### THE PROBLEM
After locating the line that contains "def Obligations.SquareToggleInterval : Prop" in the data below, set down exactly that line and each one after it through the line that contains "counter := (q.periodReload.toNat", and nothing more.
RECORDS FOR THIS TASK Block Start
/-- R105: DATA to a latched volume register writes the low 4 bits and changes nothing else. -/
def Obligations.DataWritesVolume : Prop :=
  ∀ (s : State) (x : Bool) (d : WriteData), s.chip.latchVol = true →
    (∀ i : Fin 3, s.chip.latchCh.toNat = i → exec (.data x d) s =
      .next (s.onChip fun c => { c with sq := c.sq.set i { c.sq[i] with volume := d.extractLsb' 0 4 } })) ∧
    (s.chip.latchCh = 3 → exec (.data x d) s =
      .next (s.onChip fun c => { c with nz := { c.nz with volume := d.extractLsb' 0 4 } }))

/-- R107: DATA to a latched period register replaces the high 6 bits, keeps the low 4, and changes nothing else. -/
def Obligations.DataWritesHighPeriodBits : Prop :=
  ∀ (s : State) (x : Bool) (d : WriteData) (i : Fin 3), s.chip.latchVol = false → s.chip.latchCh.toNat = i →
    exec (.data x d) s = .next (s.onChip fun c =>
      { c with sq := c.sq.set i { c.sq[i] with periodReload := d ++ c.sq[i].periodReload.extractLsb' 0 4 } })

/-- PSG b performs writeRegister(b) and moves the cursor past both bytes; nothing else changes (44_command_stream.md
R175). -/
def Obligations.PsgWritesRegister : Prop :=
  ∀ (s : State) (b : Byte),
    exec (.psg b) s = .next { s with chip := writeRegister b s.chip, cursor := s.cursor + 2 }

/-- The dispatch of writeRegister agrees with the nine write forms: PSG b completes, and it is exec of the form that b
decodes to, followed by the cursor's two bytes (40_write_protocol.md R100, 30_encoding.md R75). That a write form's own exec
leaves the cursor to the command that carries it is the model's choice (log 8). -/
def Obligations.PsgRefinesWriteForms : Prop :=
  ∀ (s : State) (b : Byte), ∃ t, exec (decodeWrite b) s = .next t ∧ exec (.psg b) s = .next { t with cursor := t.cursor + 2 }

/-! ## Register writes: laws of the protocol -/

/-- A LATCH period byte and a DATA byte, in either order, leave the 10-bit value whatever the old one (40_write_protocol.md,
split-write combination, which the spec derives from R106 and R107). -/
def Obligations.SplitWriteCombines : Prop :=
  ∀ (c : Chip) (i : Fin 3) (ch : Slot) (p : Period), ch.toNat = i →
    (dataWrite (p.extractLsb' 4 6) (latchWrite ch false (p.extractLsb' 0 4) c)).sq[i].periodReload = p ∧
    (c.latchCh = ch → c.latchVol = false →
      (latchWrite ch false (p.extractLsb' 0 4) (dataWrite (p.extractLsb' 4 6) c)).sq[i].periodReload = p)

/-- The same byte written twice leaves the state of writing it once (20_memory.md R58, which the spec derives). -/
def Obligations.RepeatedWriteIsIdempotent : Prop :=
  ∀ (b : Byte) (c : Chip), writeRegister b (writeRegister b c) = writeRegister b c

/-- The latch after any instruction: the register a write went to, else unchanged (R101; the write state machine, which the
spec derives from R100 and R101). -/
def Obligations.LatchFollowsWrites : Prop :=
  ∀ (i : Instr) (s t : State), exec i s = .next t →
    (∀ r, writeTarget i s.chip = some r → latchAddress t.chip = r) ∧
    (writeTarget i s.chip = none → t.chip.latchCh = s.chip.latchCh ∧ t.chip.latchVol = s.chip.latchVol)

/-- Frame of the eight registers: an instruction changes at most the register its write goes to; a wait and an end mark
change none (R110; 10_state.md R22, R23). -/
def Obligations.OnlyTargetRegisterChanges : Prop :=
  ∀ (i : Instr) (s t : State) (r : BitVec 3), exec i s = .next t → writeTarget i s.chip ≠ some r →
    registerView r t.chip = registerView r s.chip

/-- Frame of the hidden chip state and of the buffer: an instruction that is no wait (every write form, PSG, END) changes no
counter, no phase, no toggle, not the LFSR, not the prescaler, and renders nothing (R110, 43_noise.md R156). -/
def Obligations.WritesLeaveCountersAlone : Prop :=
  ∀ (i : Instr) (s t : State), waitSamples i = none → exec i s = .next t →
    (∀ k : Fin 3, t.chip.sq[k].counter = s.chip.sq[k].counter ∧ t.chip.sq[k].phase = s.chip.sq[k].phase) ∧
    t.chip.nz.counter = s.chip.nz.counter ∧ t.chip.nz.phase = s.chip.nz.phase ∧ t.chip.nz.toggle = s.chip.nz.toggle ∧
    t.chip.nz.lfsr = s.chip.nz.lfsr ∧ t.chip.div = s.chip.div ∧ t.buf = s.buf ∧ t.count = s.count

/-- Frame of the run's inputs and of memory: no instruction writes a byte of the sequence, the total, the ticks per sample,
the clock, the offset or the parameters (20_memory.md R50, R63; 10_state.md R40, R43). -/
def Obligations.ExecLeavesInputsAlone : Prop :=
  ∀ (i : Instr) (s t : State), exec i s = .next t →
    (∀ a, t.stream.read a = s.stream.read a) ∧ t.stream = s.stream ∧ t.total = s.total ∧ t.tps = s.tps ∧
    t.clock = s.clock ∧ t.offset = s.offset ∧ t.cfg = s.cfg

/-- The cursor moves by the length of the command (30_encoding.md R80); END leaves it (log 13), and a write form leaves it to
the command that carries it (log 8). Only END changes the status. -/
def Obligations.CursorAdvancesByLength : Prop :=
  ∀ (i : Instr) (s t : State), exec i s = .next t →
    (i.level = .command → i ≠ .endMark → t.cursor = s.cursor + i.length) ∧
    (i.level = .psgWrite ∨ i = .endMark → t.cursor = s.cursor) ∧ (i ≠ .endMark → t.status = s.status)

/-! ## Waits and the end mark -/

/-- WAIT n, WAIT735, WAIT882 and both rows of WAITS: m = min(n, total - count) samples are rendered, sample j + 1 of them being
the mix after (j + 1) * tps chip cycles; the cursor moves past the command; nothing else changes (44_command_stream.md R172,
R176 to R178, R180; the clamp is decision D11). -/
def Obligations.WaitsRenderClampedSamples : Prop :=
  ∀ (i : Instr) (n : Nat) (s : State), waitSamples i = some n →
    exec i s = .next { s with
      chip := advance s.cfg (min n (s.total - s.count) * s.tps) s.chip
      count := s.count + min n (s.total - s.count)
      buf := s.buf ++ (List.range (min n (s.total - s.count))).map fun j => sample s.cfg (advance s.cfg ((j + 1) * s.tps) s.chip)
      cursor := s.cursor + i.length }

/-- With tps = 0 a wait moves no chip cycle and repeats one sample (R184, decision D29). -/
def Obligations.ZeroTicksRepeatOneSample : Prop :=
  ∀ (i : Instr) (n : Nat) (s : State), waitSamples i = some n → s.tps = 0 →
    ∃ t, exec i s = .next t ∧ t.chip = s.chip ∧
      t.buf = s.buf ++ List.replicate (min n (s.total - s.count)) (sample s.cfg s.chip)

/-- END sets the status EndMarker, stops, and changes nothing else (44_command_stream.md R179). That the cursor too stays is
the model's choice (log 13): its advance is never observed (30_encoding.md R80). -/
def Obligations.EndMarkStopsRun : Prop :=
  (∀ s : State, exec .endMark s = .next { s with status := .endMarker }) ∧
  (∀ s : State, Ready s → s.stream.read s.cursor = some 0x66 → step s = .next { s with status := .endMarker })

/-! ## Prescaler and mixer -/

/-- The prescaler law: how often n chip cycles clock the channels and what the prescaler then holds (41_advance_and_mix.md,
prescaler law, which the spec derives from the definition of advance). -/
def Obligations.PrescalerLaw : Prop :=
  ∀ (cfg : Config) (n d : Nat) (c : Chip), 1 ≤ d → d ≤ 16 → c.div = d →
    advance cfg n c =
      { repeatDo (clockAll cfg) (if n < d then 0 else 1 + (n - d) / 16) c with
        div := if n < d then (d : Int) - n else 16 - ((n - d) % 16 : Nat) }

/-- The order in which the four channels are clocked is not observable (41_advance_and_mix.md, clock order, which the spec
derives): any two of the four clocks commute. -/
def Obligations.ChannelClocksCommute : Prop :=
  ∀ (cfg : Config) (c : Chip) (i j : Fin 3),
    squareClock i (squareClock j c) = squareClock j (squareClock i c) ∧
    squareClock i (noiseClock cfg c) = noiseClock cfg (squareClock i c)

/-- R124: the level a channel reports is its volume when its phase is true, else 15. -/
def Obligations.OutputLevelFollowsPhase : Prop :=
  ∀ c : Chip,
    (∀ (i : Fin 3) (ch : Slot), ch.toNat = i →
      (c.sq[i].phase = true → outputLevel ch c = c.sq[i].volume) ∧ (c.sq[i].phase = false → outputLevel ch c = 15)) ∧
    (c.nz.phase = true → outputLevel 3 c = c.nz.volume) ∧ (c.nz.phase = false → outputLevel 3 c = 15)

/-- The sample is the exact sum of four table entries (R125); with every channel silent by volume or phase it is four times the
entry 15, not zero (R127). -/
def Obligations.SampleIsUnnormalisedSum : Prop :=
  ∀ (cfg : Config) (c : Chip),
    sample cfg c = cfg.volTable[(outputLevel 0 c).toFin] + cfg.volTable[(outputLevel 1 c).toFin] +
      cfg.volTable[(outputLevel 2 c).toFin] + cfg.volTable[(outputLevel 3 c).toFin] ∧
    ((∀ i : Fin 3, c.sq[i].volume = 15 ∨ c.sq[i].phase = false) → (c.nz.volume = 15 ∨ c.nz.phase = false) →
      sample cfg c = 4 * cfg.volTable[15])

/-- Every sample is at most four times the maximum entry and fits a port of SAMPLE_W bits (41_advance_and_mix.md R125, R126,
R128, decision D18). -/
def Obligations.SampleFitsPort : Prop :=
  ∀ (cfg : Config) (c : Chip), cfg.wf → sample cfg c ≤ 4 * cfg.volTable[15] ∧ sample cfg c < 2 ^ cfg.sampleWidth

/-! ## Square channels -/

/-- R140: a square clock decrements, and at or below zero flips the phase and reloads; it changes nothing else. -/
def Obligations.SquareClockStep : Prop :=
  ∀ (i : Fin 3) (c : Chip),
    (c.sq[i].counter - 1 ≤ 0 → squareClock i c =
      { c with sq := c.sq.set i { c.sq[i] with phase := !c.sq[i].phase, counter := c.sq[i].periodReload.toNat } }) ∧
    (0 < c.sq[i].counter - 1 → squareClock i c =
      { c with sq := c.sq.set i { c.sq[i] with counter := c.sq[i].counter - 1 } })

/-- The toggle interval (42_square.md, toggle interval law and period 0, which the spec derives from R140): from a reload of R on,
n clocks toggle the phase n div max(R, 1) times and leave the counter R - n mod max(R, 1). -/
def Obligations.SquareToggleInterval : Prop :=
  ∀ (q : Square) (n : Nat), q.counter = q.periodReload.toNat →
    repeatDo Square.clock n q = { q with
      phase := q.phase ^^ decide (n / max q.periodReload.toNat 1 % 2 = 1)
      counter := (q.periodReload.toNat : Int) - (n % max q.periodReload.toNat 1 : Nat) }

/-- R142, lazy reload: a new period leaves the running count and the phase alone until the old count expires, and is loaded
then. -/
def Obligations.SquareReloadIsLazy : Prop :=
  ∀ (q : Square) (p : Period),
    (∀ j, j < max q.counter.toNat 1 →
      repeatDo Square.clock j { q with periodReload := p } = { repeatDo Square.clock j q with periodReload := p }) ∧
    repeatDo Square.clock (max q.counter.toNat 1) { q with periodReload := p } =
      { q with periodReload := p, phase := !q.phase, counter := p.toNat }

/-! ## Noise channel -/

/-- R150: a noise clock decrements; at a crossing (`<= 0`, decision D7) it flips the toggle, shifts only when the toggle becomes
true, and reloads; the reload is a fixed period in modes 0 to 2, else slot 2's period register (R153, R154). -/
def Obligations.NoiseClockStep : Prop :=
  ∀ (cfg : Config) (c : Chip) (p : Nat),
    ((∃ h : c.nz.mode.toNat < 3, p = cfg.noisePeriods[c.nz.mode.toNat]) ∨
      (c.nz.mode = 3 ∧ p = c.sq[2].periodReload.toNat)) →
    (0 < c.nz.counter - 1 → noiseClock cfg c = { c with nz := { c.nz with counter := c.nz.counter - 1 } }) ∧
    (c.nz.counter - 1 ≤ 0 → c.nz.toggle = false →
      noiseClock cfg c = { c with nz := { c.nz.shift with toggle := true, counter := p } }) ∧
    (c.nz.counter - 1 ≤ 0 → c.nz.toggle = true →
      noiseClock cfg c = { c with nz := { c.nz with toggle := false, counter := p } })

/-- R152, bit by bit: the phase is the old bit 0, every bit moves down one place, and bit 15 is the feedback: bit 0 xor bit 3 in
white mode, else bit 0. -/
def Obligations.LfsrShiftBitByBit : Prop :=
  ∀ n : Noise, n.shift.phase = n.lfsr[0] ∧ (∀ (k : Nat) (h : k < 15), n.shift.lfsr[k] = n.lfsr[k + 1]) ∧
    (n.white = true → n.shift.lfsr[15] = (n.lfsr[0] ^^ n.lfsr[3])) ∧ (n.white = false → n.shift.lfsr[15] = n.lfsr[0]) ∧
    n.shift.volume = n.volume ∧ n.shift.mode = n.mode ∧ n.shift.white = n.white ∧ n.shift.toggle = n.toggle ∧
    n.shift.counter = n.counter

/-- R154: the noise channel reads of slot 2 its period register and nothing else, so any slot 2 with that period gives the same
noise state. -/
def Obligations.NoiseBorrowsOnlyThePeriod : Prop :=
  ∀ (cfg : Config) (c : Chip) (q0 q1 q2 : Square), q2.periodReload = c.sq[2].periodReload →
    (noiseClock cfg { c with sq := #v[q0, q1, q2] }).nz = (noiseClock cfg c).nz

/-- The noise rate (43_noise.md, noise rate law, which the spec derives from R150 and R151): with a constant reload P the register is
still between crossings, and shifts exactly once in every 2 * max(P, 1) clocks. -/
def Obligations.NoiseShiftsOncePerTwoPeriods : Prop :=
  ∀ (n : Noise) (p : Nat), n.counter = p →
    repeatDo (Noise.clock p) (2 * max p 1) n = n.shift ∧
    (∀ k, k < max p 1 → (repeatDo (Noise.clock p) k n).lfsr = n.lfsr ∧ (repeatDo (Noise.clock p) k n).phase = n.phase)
RECORDS FOR THIS TASK Block End
### REPLY
def Obligations.SquareToggleInterval : Prop :=
  ∀ (q : Square) (n : Nat), q.counter = q.periodReload.toNat →
    repeatDo Square.clock n q = { q with
      phase := q.phase ^^ decide (n / max q.periodReload.toNat 1 % 2 = 1)
      counter := (q.periodReload.toNat : Int) - (n % max q.periodReload.toNat 1 : Nat) }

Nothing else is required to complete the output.